* Records for the exercise *
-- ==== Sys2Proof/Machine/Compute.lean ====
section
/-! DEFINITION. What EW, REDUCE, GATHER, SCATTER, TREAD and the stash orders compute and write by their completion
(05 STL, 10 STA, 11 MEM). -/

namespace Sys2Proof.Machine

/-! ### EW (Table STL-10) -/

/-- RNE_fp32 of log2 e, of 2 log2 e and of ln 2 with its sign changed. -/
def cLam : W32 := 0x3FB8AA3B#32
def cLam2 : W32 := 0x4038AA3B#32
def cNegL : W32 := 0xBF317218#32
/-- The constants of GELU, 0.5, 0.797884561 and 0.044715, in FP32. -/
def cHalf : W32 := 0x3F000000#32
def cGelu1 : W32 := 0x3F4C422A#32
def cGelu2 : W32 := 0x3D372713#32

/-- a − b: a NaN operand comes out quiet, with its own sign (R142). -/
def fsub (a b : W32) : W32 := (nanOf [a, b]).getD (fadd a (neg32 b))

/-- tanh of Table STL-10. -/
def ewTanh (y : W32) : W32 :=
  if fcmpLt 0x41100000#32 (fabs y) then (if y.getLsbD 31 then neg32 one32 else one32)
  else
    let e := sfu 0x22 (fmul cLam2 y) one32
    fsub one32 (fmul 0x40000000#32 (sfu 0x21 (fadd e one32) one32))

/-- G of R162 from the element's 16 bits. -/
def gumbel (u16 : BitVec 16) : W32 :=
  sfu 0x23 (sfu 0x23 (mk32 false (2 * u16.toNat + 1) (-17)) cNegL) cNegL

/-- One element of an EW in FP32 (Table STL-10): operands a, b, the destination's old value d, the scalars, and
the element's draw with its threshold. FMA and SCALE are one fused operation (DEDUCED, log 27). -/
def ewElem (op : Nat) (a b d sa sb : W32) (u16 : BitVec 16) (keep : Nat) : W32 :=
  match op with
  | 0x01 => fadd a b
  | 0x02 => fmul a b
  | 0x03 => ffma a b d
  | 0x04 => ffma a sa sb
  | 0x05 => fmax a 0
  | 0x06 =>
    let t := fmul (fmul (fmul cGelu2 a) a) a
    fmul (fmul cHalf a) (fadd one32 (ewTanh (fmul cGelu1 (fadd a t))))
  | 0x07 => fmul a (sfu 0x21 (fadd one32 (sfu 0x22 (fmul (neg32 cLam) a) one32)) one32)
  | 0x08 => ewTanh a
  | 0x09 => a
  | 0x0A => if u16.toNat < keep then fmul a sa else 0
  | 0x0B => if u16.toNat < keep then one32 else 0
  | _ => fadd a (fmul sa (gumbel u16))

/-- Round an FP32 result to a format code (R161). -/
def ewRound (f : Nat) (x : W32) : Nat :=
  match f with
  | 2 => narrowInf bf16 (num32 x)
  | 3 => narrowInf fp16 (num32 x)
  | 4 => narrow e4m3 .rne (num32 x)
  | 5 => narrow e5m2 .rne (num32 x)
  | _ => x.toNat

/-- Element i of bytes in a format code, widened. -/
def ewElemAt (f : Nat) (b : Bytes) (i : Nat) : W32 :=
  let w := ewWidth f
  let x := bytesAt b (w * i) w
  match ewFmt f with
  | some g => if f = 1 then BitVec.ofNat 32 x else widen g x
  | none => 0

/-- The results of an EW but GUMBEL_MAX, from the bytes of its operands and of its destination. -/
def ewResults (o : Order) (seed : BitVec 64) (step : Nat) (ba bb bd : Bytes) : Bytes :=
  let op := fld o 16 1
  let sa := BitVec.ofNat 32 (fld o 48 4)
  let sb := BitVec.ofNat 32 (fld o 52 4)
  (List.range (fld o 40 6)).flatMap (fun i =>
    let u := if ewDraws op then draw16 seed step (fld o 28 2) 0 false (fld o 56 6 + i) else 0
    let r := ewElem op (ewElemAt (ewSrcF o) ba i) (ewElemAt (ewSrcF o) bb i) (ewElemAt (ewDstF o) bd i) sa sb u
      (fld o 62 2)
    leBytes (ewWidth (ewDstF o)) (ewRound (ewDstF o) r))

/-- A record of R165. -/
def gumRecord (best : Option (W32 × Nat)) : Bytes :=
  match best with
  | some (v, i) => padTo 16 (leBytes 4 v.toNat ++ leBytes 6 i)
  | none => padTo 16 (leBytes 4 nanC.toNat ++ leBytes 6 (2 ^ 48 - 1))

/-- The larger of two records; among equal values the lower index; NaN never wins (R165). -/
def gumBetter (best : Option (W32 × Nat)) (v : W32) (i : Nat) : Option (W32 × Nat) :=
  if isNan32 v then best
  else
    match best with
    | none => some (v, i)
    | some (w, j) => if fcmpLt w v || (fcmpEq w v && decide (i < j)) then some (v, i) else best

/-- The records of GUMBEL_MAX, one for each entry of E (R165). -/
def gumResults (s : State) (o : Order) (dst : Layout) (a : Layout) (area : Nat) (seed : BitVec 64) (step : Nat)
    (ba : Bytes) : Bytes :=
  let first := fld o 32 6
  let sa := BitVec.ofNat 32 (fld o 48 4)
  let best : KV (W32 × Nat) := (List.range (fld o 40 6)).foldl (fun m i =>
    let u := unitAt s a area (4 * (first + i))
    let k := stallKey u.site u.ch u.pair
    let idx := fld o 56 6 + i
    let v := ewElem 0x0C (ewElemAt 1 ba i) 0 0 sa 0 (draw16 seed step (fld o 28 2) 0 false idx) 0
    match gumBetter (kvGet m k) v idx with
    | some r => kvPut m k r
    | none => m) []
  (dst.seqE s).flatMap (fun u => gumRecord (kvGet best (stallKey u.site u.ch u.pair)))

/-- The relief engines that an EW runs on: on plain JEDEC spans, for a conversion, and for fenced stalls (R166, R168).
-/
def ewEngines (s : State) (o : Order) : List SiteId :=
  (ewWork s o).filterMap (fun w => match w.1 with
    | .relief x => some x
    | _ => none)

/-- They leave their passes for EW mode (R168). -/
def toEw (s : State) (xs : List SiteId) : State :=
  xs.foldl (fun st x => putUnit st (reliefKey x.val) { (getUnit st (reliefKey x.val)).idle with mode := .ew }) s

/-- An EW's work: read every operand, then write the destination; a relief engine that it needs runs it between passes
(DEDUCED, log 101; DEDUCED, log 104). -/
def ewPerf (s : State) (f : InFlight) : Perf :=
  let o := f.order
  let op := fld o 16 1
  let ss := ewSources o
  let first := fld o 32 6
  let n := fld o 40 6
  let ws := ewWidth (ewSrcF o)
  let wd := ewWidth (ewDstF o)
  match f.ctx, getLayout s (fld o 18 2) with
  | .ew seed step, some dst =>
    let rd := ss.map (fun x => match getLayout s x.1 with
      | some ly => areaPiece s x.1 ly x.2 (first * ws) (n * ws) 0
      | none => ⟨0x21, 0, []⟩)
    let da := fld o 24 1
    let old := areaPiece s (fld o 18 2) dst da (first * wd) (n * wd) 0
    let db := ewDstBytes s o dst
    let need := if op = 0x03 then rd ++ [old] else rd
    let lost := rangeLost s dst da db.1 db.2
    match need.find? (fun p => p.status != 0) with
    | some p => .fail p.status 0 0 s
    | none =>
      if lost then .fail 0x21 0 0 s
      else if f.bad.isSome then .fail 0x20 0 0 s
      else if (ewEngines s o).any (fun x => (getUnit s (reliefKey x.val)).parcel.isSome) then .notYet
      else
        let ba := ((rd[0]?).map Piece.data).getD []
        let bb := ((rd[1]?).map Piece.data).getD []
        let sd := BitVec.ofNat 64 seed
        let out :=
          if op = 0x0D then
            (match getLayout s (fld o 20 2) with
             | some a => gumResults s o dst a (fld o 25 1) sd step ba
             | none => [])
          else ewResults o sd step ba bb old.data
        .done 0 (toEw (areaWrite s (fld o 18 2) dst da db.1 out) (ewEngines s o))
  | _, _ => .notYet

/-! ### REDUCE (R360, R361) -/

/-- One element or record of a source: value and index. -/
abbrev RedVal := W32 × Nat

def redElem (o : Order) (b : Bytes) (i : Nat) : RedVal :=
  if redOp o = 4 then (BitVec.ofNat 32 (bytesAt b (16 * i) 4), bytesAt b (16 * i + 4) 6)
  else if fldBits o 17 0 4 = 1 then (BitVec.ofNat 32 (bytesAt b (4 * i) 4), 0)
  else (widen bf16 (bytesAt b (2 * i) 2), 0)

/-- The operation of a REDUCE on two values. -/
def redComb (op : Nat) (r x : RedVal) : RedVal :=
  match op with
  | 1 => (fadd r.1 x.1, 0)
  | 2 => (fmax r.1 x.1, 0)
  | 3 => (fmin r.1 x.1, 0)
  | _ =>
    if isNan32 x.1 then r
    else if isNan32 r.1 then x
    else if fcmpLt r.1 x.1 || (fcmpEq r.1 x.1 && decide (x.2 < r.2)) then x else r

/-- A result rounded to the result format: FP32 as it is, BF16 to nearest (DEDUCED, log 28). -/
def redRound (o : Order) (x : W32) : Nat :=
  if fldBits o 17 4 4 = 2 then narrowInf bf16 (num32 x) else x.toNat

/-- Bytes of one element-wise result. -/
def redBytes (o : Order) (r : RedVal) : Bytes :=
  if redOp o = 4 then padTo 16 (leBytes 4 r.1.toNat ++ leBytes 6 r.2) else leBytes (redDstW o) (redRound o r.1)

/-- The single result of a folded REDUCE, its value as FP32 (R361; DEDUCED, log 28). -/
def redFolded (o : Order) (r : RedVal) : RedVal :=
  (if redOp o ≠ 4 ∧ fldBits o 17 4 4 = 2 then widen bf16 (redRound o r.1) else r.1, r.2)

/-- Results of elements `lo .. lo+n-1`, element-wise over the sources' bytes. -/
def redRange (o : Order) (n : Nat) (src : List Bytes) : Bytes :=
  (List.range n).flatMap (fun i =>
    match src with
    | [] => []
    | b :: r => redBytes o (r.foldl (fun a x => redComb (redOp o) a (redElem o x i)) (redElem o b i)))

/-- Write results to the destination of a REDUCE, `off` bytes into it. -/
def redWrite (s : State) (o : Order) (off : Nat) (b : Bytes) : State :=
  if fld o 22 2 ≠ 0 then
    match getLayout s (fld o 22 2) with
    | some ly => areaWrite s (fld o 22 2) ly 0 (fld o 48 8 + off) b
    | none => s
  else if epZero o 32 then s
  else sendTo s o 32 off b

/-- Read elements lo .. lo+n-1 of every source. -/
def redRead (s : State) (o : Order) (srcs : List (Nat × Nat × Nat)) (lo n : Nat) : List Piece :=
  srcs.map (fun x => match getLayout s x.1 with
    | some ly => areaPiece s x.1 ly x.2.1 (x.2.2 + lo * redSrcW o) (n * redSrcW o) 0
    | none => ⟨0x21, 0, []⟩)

--

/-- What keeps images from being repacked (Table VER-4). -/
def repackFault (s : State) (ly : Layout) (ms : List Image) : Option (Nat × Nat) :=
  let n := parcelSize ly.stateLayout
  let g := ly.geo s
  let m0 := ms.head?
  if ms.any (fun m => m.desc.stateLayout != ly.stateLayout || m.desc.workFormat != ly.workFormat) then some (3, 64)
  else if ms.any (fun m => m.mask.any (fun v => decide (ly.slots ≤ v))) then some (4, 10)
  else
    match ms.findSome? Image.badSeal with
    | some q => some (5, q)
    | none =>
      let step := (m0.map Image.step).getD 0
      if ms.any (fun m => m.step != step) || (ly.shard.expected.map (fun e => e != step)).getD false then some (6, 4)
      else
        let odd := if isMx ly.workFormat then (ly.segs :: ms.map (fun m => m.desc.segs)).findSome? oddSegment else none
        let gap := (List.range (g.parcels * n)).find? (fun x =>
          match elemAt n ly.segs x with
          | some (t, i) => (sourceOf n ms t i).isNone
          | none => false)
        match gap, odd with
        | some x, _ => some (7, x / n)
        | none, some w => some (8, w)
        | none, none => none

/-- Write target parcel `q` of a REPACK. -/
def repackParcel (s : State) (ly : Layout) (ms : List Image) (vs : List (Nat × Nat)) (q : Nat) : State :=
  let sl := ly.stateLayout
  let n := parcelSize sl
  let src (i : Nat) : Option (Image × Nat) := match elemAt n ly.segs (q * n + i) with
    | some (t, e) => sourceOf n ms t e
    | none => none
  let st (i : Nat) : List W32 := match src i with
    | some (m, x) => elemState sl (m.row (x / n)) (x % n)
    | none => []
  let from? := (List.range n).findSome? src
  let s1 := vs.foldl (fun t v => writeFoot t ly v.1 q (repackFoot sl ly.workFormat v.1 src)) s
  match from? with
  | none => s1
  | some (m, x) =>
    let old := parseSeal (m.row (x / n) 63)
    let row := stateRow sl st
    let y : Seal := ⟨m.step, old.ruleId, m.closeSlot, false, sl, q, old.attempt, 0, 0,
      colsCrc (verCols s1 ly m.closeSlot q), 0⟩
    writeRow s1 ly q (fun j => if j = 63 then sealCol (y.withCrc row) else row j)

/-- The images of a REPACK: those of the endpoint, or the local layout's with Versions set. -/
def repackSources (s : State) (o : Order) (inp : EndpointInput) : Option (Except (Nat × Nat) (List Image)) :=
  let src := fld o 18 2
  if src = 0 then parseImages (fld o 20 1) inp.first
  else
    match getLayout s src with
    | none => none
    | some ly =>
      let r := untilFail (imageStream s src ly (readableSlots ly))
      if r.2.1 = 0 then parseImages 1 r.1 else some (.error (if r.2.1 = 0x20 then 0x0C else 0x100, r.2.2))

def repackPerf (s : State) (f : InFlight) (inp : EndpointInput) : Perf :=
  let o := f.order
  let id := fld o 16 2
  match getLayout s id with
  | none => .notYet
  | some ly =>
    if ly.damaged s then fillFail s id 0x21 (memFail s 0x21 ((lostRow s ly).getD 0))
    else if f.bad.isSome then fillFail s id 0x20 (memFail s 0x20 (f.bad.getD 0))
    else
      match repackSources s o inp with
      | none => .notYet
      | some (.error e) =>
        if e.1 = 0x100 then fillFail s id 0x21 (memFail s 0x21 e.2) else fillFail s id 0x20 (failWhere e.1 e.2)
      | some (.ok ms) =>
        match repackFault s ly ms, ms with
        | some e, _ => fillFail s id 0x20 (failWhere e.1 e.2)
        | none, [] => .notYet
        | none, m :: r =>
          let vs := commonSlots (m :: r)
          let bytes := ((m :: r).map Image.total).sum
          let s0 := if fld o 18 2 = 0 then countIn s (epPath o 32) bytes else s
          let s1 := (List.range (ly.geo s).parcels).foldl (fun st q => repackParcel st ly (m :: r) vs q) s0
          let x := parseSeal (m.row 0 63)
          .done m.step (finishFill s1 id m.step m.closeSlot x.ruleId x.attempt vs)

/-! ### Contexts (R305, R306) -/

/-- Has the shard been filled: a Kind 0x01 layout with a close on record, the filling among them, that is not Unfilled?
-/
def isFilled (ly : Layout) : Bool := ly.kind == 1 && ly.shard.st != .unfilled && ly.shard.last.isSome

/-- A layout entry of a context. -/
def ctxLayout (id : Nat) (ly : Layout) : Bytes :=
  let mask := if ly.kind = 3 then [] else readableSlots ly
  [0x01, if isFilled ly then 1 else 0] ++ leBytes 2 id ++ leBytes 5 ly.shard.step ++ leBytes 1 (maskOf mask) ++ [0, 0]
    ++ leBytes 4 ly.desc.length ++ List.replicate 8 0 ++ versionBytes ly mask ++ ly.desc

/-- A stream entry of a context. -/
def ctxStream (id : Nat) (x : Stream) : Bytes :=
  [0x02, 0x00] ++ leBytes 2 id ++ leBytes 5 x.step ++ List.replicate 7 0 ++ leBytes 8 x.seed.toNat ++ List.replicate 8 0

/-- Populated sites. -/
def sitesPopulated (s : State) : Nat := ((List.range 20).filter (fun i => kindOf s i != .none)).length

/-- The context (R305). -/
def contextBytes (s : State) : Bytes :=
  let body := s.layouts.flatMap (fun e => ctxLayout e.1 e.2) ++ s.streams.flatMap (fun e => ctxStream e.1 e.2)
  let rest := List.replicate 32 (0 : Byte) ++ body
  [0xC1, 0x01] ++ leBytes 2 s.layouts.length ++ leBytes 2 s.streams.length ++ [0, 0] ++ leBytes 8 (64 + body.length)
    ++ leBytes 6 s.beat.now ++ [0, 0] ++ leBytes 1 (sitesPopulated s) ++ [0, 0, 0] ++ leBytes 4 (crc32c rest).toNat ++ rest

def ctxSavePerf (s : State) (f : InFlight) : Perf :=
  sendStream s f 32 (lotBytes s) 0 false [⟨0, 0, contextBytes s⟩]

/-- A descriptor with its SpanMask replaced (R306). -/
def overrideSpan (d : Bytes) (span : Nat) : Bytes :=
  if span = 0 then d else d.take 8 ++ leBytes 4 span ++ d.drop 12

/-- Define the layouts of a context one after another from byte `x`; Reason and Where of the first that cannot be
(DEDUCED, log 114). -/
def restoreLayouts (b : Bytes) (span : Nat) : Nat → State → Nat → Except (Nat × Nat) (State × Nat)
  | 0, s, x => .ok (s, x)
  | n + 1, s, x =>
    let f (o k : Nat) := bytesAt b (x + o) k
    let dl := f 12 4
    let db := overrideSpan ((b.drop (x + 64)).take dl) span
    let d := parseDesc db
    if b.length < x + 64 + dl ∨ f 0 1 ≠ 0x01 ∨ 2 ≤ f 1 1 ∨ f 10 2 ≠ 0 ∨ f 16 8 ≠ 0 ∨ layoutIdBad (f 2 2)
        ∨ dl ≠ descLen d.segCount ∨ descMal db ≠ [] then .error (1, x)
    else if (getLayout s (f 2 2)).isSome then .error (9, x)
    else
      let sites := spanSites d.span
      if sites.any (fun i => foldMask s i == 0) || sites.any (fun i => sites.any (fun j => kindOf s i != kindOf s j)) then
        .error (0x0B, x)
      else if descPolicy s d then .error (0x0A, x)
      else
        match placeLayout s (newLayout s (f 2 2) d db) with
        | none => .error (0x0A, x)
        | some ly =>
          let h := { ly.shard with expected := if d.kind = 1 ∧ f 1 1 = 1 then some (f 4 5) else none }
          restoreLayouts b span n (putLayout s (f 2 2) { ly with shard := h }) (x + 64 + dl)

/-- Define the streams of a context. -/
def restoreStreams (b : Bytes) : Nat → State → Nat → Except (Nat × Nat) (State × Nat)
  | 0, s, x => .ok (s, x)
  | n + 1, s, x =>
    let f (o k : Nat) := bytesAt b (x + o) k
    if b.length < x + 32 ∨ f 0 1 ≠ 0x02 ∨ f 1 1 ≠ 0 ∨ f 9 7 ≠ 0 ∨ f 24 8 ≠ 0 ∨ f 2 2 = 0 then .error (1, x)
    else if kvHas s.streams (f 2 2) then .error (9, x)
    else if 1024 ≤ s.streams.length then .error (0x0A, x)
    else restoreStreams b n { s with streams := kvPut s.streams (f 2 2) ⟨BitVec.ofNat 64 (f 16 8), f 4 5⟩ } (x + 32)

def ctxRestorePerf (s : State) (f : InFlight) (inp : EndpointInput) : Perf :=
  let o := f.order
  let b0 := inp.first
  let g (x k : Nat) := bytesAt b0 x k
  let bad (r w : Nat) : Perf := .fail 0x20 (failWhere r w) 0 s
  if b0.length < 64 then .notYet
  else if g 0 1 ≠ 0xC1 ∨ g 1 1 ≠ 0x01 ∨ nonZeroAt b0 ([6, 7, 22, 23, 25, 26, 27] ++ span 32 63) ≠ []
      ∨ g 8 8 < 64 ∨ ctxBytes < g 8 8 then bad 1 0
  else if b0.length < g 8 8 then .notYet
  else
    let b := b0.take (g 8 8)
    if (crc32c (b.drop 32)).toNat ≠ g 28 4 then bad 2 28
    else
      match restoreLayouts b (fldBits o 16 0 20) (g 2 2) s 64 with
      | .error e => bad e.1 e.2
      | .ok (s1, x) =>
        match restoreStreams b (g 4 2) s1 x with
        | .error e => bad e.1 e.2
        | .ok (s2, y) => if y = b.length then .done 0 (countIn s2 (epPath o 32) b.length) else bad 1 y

* Instructions for the task *
Starting at the line that has "let x := parseSeal (m.row 0 63)" in the records above, restate word for word every line until the one that has "let mask := if", and include that one as well.

* Solution below *
          let x := parseSeal (m.row 0 63)
          .done m.step (finishFill s1 id m.step m.closeSlot x.ruleId x.attempt vs)

/-! ### Contexts (R305, R306) -/

/-- Has the shard been filled: a Kind 0x01 layout with a close on record, the filling among them, that is not Unfilled?
-/
def isFilled (ly : Layout) : Bool := ly.kind == 1 && ly.shard.st != .unfilled && ly.shard.last.isSome

/-- A layout entry of a context. -/
def ctxLayout (id : Nat) (ly : Layout) : Bytes :=
  let mask := if ly.kind = 3 then [] else readableSlots ly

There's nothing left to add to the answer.